Yeah it will increase performance by reducing number of mappers and making
single mapper to use more memory . So the value depends upon the application
and RAM available . For your use case i think 512MB- 1GB will be better
On Tue, Jun 21, 2011 at 4:28 PM, Avi Vaknin <[EMAIL PROTECTED]> wrote:
> The block size is configured to 128MB, I've read that it is recommended to
> increase it in order to get better performance.
> What value do you recommend to set it ?
> -----Original Message-----
> From: madhu phatak [mailto:[EMAIL PROTECTED]]

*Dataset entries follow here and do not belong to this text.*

-- ==== Sys2Proof/Laws/State.lean ====
section
/-! SUPPORT. What each update of the state does to each field: one lemma per field per update. -/

namespace Sys2Proof.Machine

/-! ### setRb -/

@[simp] theorem State.setRb_params (s : State) (d : Dir) (b : RingBuffer) : (s.setRb d b).params = s.params := by cases d <;> rfl
@[simp] theorem State.setRb_wmRx (s : State) (d : Dir) (b : RingBuffer) : (s.setRb d b).wmRx = s.wmRx := by cases d <;> rfl
@[simp] theorem State.setRb_wmTx (s : State) (d : Dir) (b : RingBuffer) : (s.setRb d b).wmTx = s.wmTx := by cases d <;> rfl
@[simp] theorem State.setRb_line (s : State) (d : Dir) (b : RingBuffer) : (s.setRb d b).line = s.line := by cases d <;> rfl
@[simp] theorem State.setRb_watchMask (s : State) (d : Dir) (b : RingBuffer) : (s.setRb d b).watchMask = s.watchMask := by cases d <;> rfl
@[simp] theorem State.setRb_terminating (s : State) (d : Dir) (b : RingBuffer) : (s.setRb d b).terminating = s.terminating := by cases d <;> rfl
@[simp] theorem State.setRb_bank (s : State) (d : Dir) (b : RingBuffer) : (s.setRb d b).bank = s.bank := by cases d <;> rfl
@[simp] theorem State.setRb_slots (s : State) (d : Dir) (b : RingBuffer) : (s.setRb d b).slots = s.slots := by cases d <;> rfl
@[simp] theorem State.setRb_xferH (s : State) (d : Dir) (b : RingBuffer) : (s.setRb d b).xferH = s.xferH := by cases d <;> rfl
@[simp] theorem State.setRb_xferW (s : State) (d : Dir) (b : RingBuffer) : (s.setRb d b).xferW = s.xferW := by cases d <;> rfl
@[simp] theorem State.setRb_issuer (s : State) (d : Dir) (b : RingBuffer) : (s.setRb d b).issuer = s.issuer := by cases d <;> rfl
@[simp] theorem State.setRb_pendH (s : State) (d : Dir) (b : RingBuffer) : (s.setRb d b).pendH = s.pendH := by cases d <;> rfl
@[simp] theorem State.setRb_pendW (s : State) (d : Dir) (b : RingBuffer) : (s.setRb d b).pendW = s.pendW := by cases d <;> rfl
@[simp] theorem State.setRb_schedule (s : State) (d : Dir) (b : RingBuffer) : (s.setRb d b).schedule = s.schedule := by cases d <;> rfl
@[simp] theorem State.setRb_outH (s : State) (d : Dir) (b : RingBuffer) : (s.setRb d b).outH = s.outH := by cases d <;> rfl
@[simp] theorem State.setRb_outW (s : State) (d : Dir) (b : RingBuffer) : (s.setRb d b).outW = s.outW := by cases d <;> rfl
@[simp] theorem State.setRb_outN (s : State) (d : Dir) (b : RingBuffer) : (s.setRb d b).outN = s.outN := by cases d <;> rfl

/-! ### setXfer -/

@[simp] theorem State.setXfer_params (s : State) (p : Port) (x : Xfer) : (s.setXfer p x).params = s.params := by cases p <;> rfl
@[simp] theorem State.setXfer_rx (s : State) (p : Port) (x : Xfer) : (s.setXfer p x).rx = s.rx := by cases p <;> rfl
@[simp] theorem State.setXfer_tx (s : State) (p : Port) (x : Xfer) : (s.setXfer p x).tx = s.tx := by cases p <;> rfl
@[simp] theorem State.setXfer_wmRx (s : State) (p : Port) (x : Xfer) : (s.setXfer p x).wmRx = s.wmRx := by cases p <;> rfl
@[simp] theorem State.setXfer_wmTx (s : State) (p : Port) (x : Xfer) : (s.setXfer p x).wmTx = s.wmTx := by cases p <;> rfl
@[simp] theorem State.setXfer_line (s : State) (p : Port) (x : Xfer) : (s.setXfer p x).line = s.line := by cases p <;> rfl
@[simp] theorem State.setXfer_watchMask (s : State) (p : Port) (x : Xfer) : (s.setXfer p x).watchMask = s.watchMask := by cases p <;> rfl
@[simp] theorem State.setXfer_terminating (s : State) (p : Port) (x : Xfer) : (s.setXfer p x).terminating = s.terminating := by cases p <;> rfl
@[simp] theorem State.setXfer_bank (s : State) (p : Port) (x : Xfer) : (s.setXfer p x).bank = s.bank := by cases p <;> rfl
@[simp] theorem State.setXfer_slots (s : State) (p : Port) (x : Xfer) : (s.setXfer p x).slots = s.slots := by cases p <;> rfl
@[simp] theorem State.setXfer_issuer (s : State) (p : Port) (x : Xfer) : (s.setXfer p x).issuer = s.issuer := by cases p <;> rfl
@[simp] theorem State.setXfer_pendH (s : State) (p : Port) (x : Xfer) : (s.setXfer p x).pendH = s.pendH := by cases p <;> rfl
@[simp] theorem State.setXfer_pendW (s : State) (p : Port) (x : Xfer) : (s.setXfer p x).pendW = s.pendW := by cases p <;> rfl
@[simp] theorem State.setXfer_schedule (s : State) (p : Port) (x : Xfer) : (s.setXfer p x).schedule = s.schedule := by cases p <;> rfl
@[simp] theorem State.setXfer_outH (s : State) (p : Port) (x : Xfer) : (s.setXfer p x).outH = s.outH := by cases p <;> rfl
@[simp] theorem State.setXfer_outW (s : State) (p : Port) (x : Xfer) : (s.setXfer p x).outW = s.outW := by cases p <;> rfl
@[simp] theorem State.setXfer_outN (s : State) (p : Port) (x : Xfer) : (s.setXfer p x).outN = s.outN := by cases p <;> rfl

> Sent: Tuesday, June 21, 2011 12:54 PM
> To: [EMAIL PROTECTED]
> Subject: Re: Help with adjusting Hadoop configuration files
> If u reduce the default block size of dfs(which is in the configuration
> file) and if u use default inputformat it creates more no of mappers at a
> time which may help you to effectively use the RAM.. Another way is create
> as many parallel jobs as possible at pro grammatically so that uses all
> available RAM.
> On Tue, Jun 21, 2011 at 3:17 PM, Avi Vaknin <[EMAIL PROTECTED]> wrote:
> > Hi Madhu,
> > First of all, thanks for the quick reply.
> > I've searched the net about the properties of the configuration files and
> > specifically wanted to know if there is
> > a property that is related to memory tuning (as you can see I have 7.5
> > on each datanode and I really want to use it properly).

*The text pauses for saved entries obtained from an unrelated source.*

-- ==== Sys2Proof/Laws/Exec.lean ====
section
/-! SUPPORT. What carrying out a command can do, said once for all meanings, and what a step can do, said once for all
turns. -/

namespace Sys2Proof.Machine

/-! ### Decoding a frame given by its fields -/

theorem dirOfSel_selOfDir (d : Dir) : dirOfSel (selOfDir d) = some d := by cases d <;> rfl

theorem blockingOfSel_selOfBlocking (b : Bool) : blockingOfSel (selOfBlocking b) = some b := by cases b <;> rfl

/-- Decoding a frame made of its fields. -/
theorem decode_mkFrame (o l : Byte) (tag : Tag) (a b : Word) (bytes : List Byte) :
    decode (mkFrame o l tag a b) bytes =
      match decodeFields o l tag a b bytes with
      | .error e => .error e
      | .ok i =>
        if bytes.length = (if o = 0x03#8 ∨ o = 0x20#8 ∨ o = 0x22#8 then a.toNat else 0) then .ok i
        else .error .payloadLength := by
  unfold decode payloadLength
  rw [opcOf_mkFrame, selOf_mkFrame, tagOf_mkFrame, rsvOf_mkFrame, operandA_mkFrame, operandB_mkFrame]
  rfl

/-! ### Answers and small updates -/

theorem State.lastAnswer_respond (s : State) (r : Response) : (s.respond r).lastAnswer = some r := by
  unfold State.lastAnswer
  rw [State.respond_issuer, State.respond_out_self]
  simp

/-- A change of no bit changes nothing. -/
theorem State.changeState_none (s : State) (n : Word) : s.changeState n 0#32 = s := by
  have h : mergeBits s.line n 0#32 = s.line := by
    apply BitVec.eq_of_getLsbD_eq
    intro i _
    rw [mergeBits_bit]
    simp
  rw [State.changeState_eq]
  simp [h, State.wakes]

theorem State.completeOffline_issuer (xs : List (Option Wait)) (s : State) (w : Nat) :
    (s.completeOffline w xs).issuer = s.issuer := by rw [State.completeOffline_eq]

theorem State.acquisition_issuer (s : State) : s.acquisition.issuer = s.issuer := by simp [State.acquisition]

theorem State.fold_issuer (s : State) : s.fold.issuer = s.issuer := by simp [State.fold]

/-! ### Events -/

/-- What an event does: its answer, after an application where it is accepted (R190). -/
theorem State.configEvent_shape (s u : State) (tag : Tag) (v : Prop) [Decidable v] (hu : u.issuer = s.issuer) :
    ∃ w r, s.configEvent tag v u = w.respond r ∧ w.issuer = s.issuer ∧ r.opc = Opc.exec ∧ r.tag = tag ∧
      (r.status ≠ .ok → w = s) := by
  unfold State.configEvent
  split
  · exact ⟨s, _, rfl, rfl, rfl, rfl, fun _ => rfl⟩
  · split
    · exact ⟨s, _, rfl, rfl, rfl, rfl, fun _ => rfl⟩
    · exact ⟨_, _, rfl, hu, rfl, rfl, fun h => absurd rfl h⟩

/-- The change of `State` that an event asks for: none, `ACTIVE` (EV_ACTIVE alone) or `BRK` (EV_LINE_BREAK alone). -/
def eventChange (i : Instr) (n m : Word) : Prop :=
  m = 0#32 ∨
  (m = Bit.active ∧ (n = 0#32 ∨ n = Bit.active) ∧ ∃ tag a, i = .execEvActive tag a ∧ (n = Bit.active ↔ a ≠ 0#32)) ∨
  (m = Bit.brk ∧ ∃ tag a, i = .execEvLineBreak tag a)

theorem exec_event_bank {i : Instr} {s : State} {v : Prop} [inst : Decidable v] {k : LinkBank}
    (h : exec i s = .next (s.configEvent i.tag v (s.setBank k))) :
    ∃ (v : Prop) (_ : Decidable v) (k : LinkBank) (n m : Word),
      exec i s = .next (s.configEvent i.tag v ((s.setBank k).changeState n m)) ∧ eventChange i n m :=
  ⟨v, inst, k, 0#32, 0#32, by rw [State.changeState_none]; exact h, .inl rfl⟩

/-- Every event applies a new bank and one change of `State` (R190 to R211). -/
theorem exec_event {i : Instr} (s : State) (ho : i.opc = 0x30#8) :
    ∃ (v : Prop) (_ : Decidable v) (k : LinkBank) (n m : Word),
      exec i s = .next (s.configEvent i.tag v ((s.setBank k).changeState n m)) ∧ eventChange i n m := by
  cases i
  case execEvActive tag a =>
    simp only [exec, runExecEvActive]
    by_cases ha : a = 0#32
    · subst ha
      exact ⟨True, instDecidableTrue, s.bank, 0#32, Bit.active, rfl, .inr (.inl ⟨rfl, .inl rfl, _, _, rfl, by decide⟩)⟩
    · have hf : flagOf a = true := by simp [flagOf, ha]
      by_cases hb : hasBit s.line Bit.active
      · refine ⟨True, instDecidableTrue, s.bank, 0#32, 0#32, ?_, .inl rfl⟩
        rw [State.changeState_none]
        simp only [State.setActive, hf, if_true]
        rw [if_pos hb]
        rfl
      · refine ⟨True, instDecidableTrue, LinkBank.defaults, Bit.active, Bit.active, ?_,
          .inr (.inl ⟨rfl, .inr rfl, _, _, rfl, by simp [ha]⟩)⟩
        simp only [State.setActive, hf, if_true]
        rw [if_neg hb]
        rfl
  case execEvLineBreak tag a =>
    exact ⟨True, instDecidableTrue, s.bank, _, Bit.brk, rfl, .inr (.inr ⟨rfl, _, _, rfl⟩)⟩
  all_goals first
    | exact exec_event_bank rfl
    | exact exec_event_bank (k := s.bank) rfl
    | exact absurd (beq_iff_eq.mpr ho) Bool.false_ne_true

/-! ### Commands and steps -/

/-- What carrying out a command can do to its own answer: answer it, in the old state if the status is an error; park it
in the slot of its TAG; or start its transfer. -/
theorem exec_shape {i : Instr} {s t : State} (h : exec i s = .next t) :
    (∃ u r, t = u.respond r ∧ u.issuer = s.issuer ∧ r.opc = i.opc ∧ r.tag = i.tag ∧ (r.status ≠ .ok → u = s)) ∨
    (∃ x, x.kind.opc = i.opc ∧ x.port = s.issuer ∧ x.awake = false ∧ s.canPark i.tag ∧ t = s.park i.tag x) ∨
    ∃ job, job.tag = i.tag ∧ job.op.opc = i.opc ∧ t = s.setXfer s.issuer (.copy job) := by
  by_cases hx : i.opc = 0x30#8
  · obtain ⟨v, _, k, n, m, e, -⟩ := exec_event s hx
    rw [e] at h
    simp only [Host.Outcome.next.injEq] at h
    subst h
    obtain ⟨w, r, h1, h2, h3, h4, h5⟩ := State.configEvent_shape s ((s.setBank k).changeState n m) i.tag v (by simp)
    exact .inl ⟨w, r, h1, h2, h3.trans hx.symm, h4, h5⟩
  cases i
  all_goals first
    | exact absurd rfl hx
    | simp only [exec, State.readBack,
      runRbInit, runRbPush, runRbPop, runRbPushbulk, runRbPopbulk, runRbFree, runRbUsed, runRbCap, runRbStatus,
      runRbBegindr, runRbEnddr, runRbClose, runAcquire, runRelease, runLreset, runSetstate, runGetstate,
      runWatchstate, runCancelwait, runTerminate, runSnapshot, runEnqRx, runDeqRx, runEnqTx, runReqEvActive,
      runReqEvDataRate, runReqEvDataSize, runReqEvStopBits, runReqEvTxParity, runReqEvRxParity, runReqEvXonByte,
      runReqEvXoffByte, runReqEvSpecialByte, runReqEvValidDataByte, runReqEvMinLatency, runReqEvDataLatency,
      runReqEvCharLatency, runReqEvFlowControl, runReqEvLineBreak, runReqEvRxqSize, runReqEvTxqSize,
      runReqEvRxqHighWater, runReqEvRxqLowWater, runReqEvTxqHighWater, runReqEvTxqLowWater] at h
  all_goals (try split at h)
  all_goals (try split at h)
  all_goals (try split at h)
  all_goals (try split at h)
  all_goals first
    | simp only [reduceCtorEq] at h
    | (simp only [Host.Outcome.next.injEq] at h
       subst h
       first
        | exact .inl ⟨s, _, rfl, rfl, rfl, rfl, fun _ => rfl⟩
        | exact .inr (.inr ⟨_, rfl, rfl, rfl⟩)
        | (refine .inl ⟨_, _, rfl, ?_, rfl, rfl, fun h => absurd rfl h⟩
           first
            | exact State.completeOffline_issuer _ _ _
            | simp [State.wakeAll, State.notify, State.acquisition, State.fold])
        | (rename_i hp
           exact .inr (.inl ⟨_, rfl, rfl, rfl, not_not.mp hp, rfl⟩)))

/-- What a step can do: one turn, the next of the schedule or with nothing scheduled a free one; or nothing. -/
theorem step_cases {s t : State} (h : step s = .next t) :
    (∃ turn rest, s.schedule = turn :: rest ∧ takeTurn turn { s with schedule := rest } = .next t) ∨
    (∃ turn, s.schedule = [] ∧ s.freeTurn = some turn ∧ takeTurn turn s = .next t) ∨
    (s.schedule = [] ∧ s.freeTurn = none ∧ t = s) := by
  unfold step at h
  split at h
  · next turn rest hs => exact .inl ⟨turn, rest, hs, h⟩
  · next hs =>
    split at h
    · next turn hf => exact .inr (.inl ⟨turn, hs, hf, h⟩)
    · next hf =>
      simp only [Host.Outcome.next.injEq] at h
      exact .inr (.inr ⟨hs, hf, h.symm⟩)

end Sys2Proof.Machine
end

> > Also, I've changed the mapred.tasktracker.reduce/map.tasks.maximum to 10
> > (number of cores on the datanodes) and unfortunately I haven't seen any
> > change on the performance or time duration of running jobs.
> > Avi
> > -----Original Message-----
> > From: madhu phatak [mailto:[EMAIL PROTECTED]]

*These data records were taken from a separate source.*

-- ==== Sys2Proof/Tests/Slice0.lean ====
section
/-! SUPPORT. Small tests of the model, each with its expected result taken from the spec's own examples, and for every
obligation with hypotheses a witness: a concrete state and operands that meet them. -/

namespace Sys2Proof.Tests

open Sys2Proof.Machine

/-! ### Well-formedness: each check refuses an ill-formed term -/

/-- A payload one byte longer than the operand `A` can announce (R92). -/
theorem too_long : ¬ payloadFits (List.replicate (2 ^ 32) 0x00#8) := by
  rw [payloadFits, List.length_replicate]
  exact Nat.lt_irrefl _

theorem test_wellFormed_refuses_pushbulk :
    ¬ (Instr.rbPushbulk .rx 0#8 (List.replicate (2 ^ 32) 0x00#8)).wellFormed := too_long
theorem test_wellFormed_refuses_enqRx : ¬ (Instr.enqRx 0#8 (List.replicate (2 ^ 32) 0x00#8)).wellFormed := too_long
theorem test_wellFormed_refuses_enqTx : ¬ (Instr.enqTx 0#8 (List.replicate (2 ^ 32) 0x00#8)).wellFormed := too_long

/-- Parameters as 00_scope.md R5 admits them. -/
def small : Params := { depthRx := 8, depthTx := 8, nwatch := 2, minBaud := 50, maxBaud := 115200 }

theorem test_params_legal : small.legal := by decide
theorem test_params_refuse_depthRx : ¬ ({ small with depthRx := 0 } : Params).legal ∧
    ¬ ({ small with depthRx := 2 ^ 31 } : Params).legal := by decide
theorem test_params_refuse_depthTx : ¬ ({ small with depthTx := 0 } : Params).legal ∧
    ¬ ({ small with depthTx := 2 ^ 31 } : Params).legal := by decide
theorem test_params_refuse_nwatch : ¬ ({ small with nwatch := 1 } : Params).legal ∧
    ¬ ({ small with nwatch := 257 } : Params).legal := by decide
theorem test_params_refuse_baud : ¬ ({ small with minBaud := 9601 } : Params).legal ∧
    ¬ ({ small with maxBaud := 19199 } : Params).legal ∧ ¬ ({ small with maxBaud := 2 ^ 32 } : Params).legal := by decide

/-! ### Decoding: a word of each constructor, as the examples of the rules write it (R101: B, A, then RSV TAG SEL OPC) -/

theorem test_decode_ring_moves :
    decode 0x00000000_00000008_00000000#96 [] = .ok (.rbInit .rx 0#8 8#32) ∧
    decode 0x00000000_00000041_00000101#96 [] = .ok (.rbPush .tx 0#8 0x41#32) ∧
    decode 0x00000000_00000000_00000102#96 [] = .ok (.rbPop .tx 0#8) ∧
    decode 0x00000000_00000003_00000003#96 [1#8, 2#8, 3#8] = .ok (.rbPushbulk .rx 0#8 [1#8, 2#8, 3#8]) ∧
    decode 0x00000000_00000064_00000004#96 [] = .ok (.rbPopbulk .rx 0#8 100#32) ∧
    decode 0x00000000_00000000_0000010B#96 [] = .ok (.rbClose .tx 0#8) := by decide

theorem test_decode_ring_reads :
    decode 0x00000000_00000000_00000005#96 [] = .ok (.rbFree .rx 0#8) ∧
    decode 0x00000000_00000000_00000006#96 [] = .ok (.rbUsed .rx 0#8) ∧
    decode 0x00000000_00000000_00000107#96 [] = .ok (.rbCap .tx 0#8) ∧
    decode 0x00000000_00000000_00000008#96 [] = .ok (.rbStatus .rx 0#8) ∧
    decode 0x00000000_00000006_00000009#96 [] = .ok (.rbBegindr .rx 0#8 6#32) ∧
    decode 0x00000000_00000003_0000000A#96 [] = .ok (.rbEnddr .rx 0#8 3#32) := by decide

/-- The TAG is bits 23 to 16, the blocking flag of ACQUIRE is bit 8. -/
theorem test_decode_line :
    decode 0x00000000_00000000_00000010#96 [] = .ok (.acquire false 0#8) ∧
    decode 0x00000000_00000000_00030110#96 [] = .ok (.acquire true 3#8) ∧
    decode 0x00000000_00000000_00000011#96 [] = .ok (.release 0#8) ∧
    decode 0x00000000_00000000_00000012#96 [] = .ok (.lreset 0#8) ∧
    decode 0x00000004_00000004_00000013#96 [] = .ok (.setstate 0#8 4#32 4#32) ∧
    decode 0x00000000_00000000_00000014#96 [] = .ok (.getstate 0#8) ∧
    decode 0x00040000_00000000_00000015#96 [] = .ok (.watchstate 0#8 0#32 0x40000#32) ∧
    decode 0x00000000_00000000_00010016#96 [] = .ok (.cancelwait 1#8) ∧
    decode 0x00000000_00000000_00000017#96 [] = .ok (.terminate 0#8) ∧
    decode 0x00000000_00000000_00000018#96 [] = .ok (.snapshot 0#8) := by decide

theorem test_decode_transfers :
    decode 0x00000000_00000002_00000020#96 [0xAA#8, 0xBB#8] = .ok (.enqRx 0#8 [0xAA#8, 0xBB#8]) ∧
    decode 0x00000007_00000040_00000021#96 [] = .ok (.deqRx 0#8 64#32 7#32) ∧
    decode 0x00000000_00000005_00000022#96 [0x48#8, 0x45#8, 0x4C#8, 0x4C#8, 0x4F#8] =
      .ok (.enqTx 0#8 [0x48#8, 0x45#8, 0x4C#8, 0x4C#8, 0x4F#8]) := by decide

theorem test_decode_exec_framing :
    decode 0x00000000_00000001_00000030#96 [] = .ok (.execEvActive 0#8 1#32) ∧
    decode 0x00000000_00004B00_00000130#96 [] = .ok (.execEvDataRate 0#8 19200#32) ∧
    decode 0x00000000_00000007_00000230#96 [] = .ok (.execEvDataSize 0#8 7#32) ∧
    decode 0x00000000_00000004_00000330#96 [] = .ok (.execEvStopBits 0#8 4#32) ∧
    decode 0x00000000_00000003_00000430#96 [] = .ok (.execEvTxParity 0#8 3#32) ∧
    decode 0x00000000_00000006_00000530#96 [] = .ok (.execEvRxParity 0#8 6#32) ∧
    decode 0x00000000_00000011_00000630#96 [] = .ok (.execEvXonByte 0#8 0x11#32) ∧
    decode 0x00000000_00000013_00000730#96 [] = .ok (.execEvXoffByte 0#8 0x13#32) ∧
    decode 0x00000000_0000000D_00000830#96 [] = .ok (.execEvSpecialByte 0#8 0x0D#32) ∧
    decode 0x00000000_0000000D_00000930#96 [] = .ok (.execEvValidDataByte 0#8 0x0D#32) := by decide

theorem test_decode_exec_rest :
    decode 0x00000000_00000001_00000A30#96 [] = .ok (.execEvMinLatency 0#8 1#32) ∧
    decode 0x00000000_000003E8_00000B30#96 [] = .ok (.execEvDataLatency 0#8 1000#32) ∧
    decode 0x00000000_00000032_00000C30#96 [] = .ok (.execEvCharLatency 0#8 50#32) ∧
    decode 0x00000000_00000004_00000D30#96 [] = .ok (.execEvFlowControl 0#8 4#32) ∧
    decode 0x00000000_00000001_00000E30#96 [] = .ok (.execEvLineBreak 0#8 1#32) ∧
    decode 0x00000000_00001000_00001030#96 [] = .ok (.execEvRxqSize 0#8 4096#32) ∧
    decode 0x00000000_00001000_00001130#96 [] = .ok (.execEvTxqSize 0#8 4096#32) ∧
    decode 0x00000000_00000030_00001230#96 [] = .ok (.execEvRxqHighWater 0#8 48#32) ∧
    decode 0x00000000_00000010_00001330#96 [] = .ok (.execEvRxqLowWater 0#8 16#32) ∧
    decode 0x00000000_00000030_00001430#96 [] = .ok (.execEvTxqHighWater 0#8 48#32) ∧
    decode 0x00000000_00000010_00001530#96 [] = .ok (.execEvTxqLowWater 0#8 16#32) := by decide

theorem test_decode_req_framing :
    decode 0x00000000_00000000_00000031#96 [] = .ok (.reqEvActive 0#8) ∧
    decode 0x00000000_00000000_00000131#96 [] = .ok (.reqEvDataRate 0#8) ∧
    decode 0x00000000_00000000_00000231#96 [] = .ok (.reqEvDataSize 0#8) ∧
    decode 0x00000000_00000000_00000331#96 [] = .ok (.reqEvStopBits 0#8) ∧
    decode 0x00000000_00000000_00000431#96 [] = .ok (.reqEvTxParity 0#8) ∧
    decode 0x00000000_00000000_00000531#96 [] = .ok (.reqEvRxParity 0#8) ∧
    decode 0x00000000_00000000_00000631#96 [] = .ok (.reqEvXonByte 0#8) ∧
    decode 0x00000000_00000000_00000731#96 [] = .ok (.reqEvXoffByte 0#8) ∧
    decode 0x00000000_00000000_00000831#96 [] = .ok (.reqEvSpecialByte 0#8) ∧
    decode 0x00000000_00000000_00000931#96 [] = .ok (.reqEvValidDataByte 0#8) := by decide

theorem test_decode_req_rest :
    decode 0x00000000_00000000_00000A31#96 [] = .ok (.reqEvMinLatency 0#8) ∧
    decode 0x00000000_00000000_00000B31#96 [] = .ok (.reqEvDataLatency 0#8) ∧
    decode 0x00000000_00000000_00000C31#96 [] = .ok (.reqEvCharLatency 0#8) ∧
    decode 0x00000000_00000000_00000D31#96 [] = .ok (.reqEvFlowControl 0#8) ∧
    decode 0x00000000_00000000_00000E31#96 [] = .ok (.reqEvLineBreak 0#8) ∧
    decode 0x00000000_00000000_00001031#96 [] = .ok (.reqEvRxqSize 0#8) ∧
    decode 0x00000000_00000000_00001131#96 [] = .ok (.reqEvTxqSize 0#8) ∧
    decode 0x00000000_00000000_00001231#96 [] = .ok (.reqEvRxqHighWater 0#8) ∧
    decode 0x00000000_00000000_00001331#96 [] = .ok (.reqEvRxqLowWater 0#8) ∧
    decode 0x00000000_00000000_00001431#96 [] = .ok (.reqEvTxqHighWater 0#8) ∧
    decode 0x00000000_00000000_00001531#96 [] = .ok (.reqEvTxqLowWater 0#8) := by decide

> > Sent: Tuesday, June 21, 2011 12:33 PM
> > To: [EMAIL PROTECTED]
> > Subject: Re: Help with adjusting Hadoop configuration files
> > The utilization of cluster depends upon the no of jobs and no of mappers
> > and
> > reducers.The configuration files only help u set up the cluster by
> > specifying info .u can also specify some of details like block size and
> > replication in configuration files which may help you in job
> > management.You
> > can read all the available configuration properties here
> > http://hadoop.apache.org/common/docs/current/cluster_setup.html
> > On Tue, Jun 21, 2011 at 2:13 PM, Avi Vaknin <[EMAIL PROTECTED]>
> > > Hi Everyone,
> > > We are a start-up company has been using the Hadoop Cluster platform
> > > (version 0.20.2) on Amazon EC2 environment.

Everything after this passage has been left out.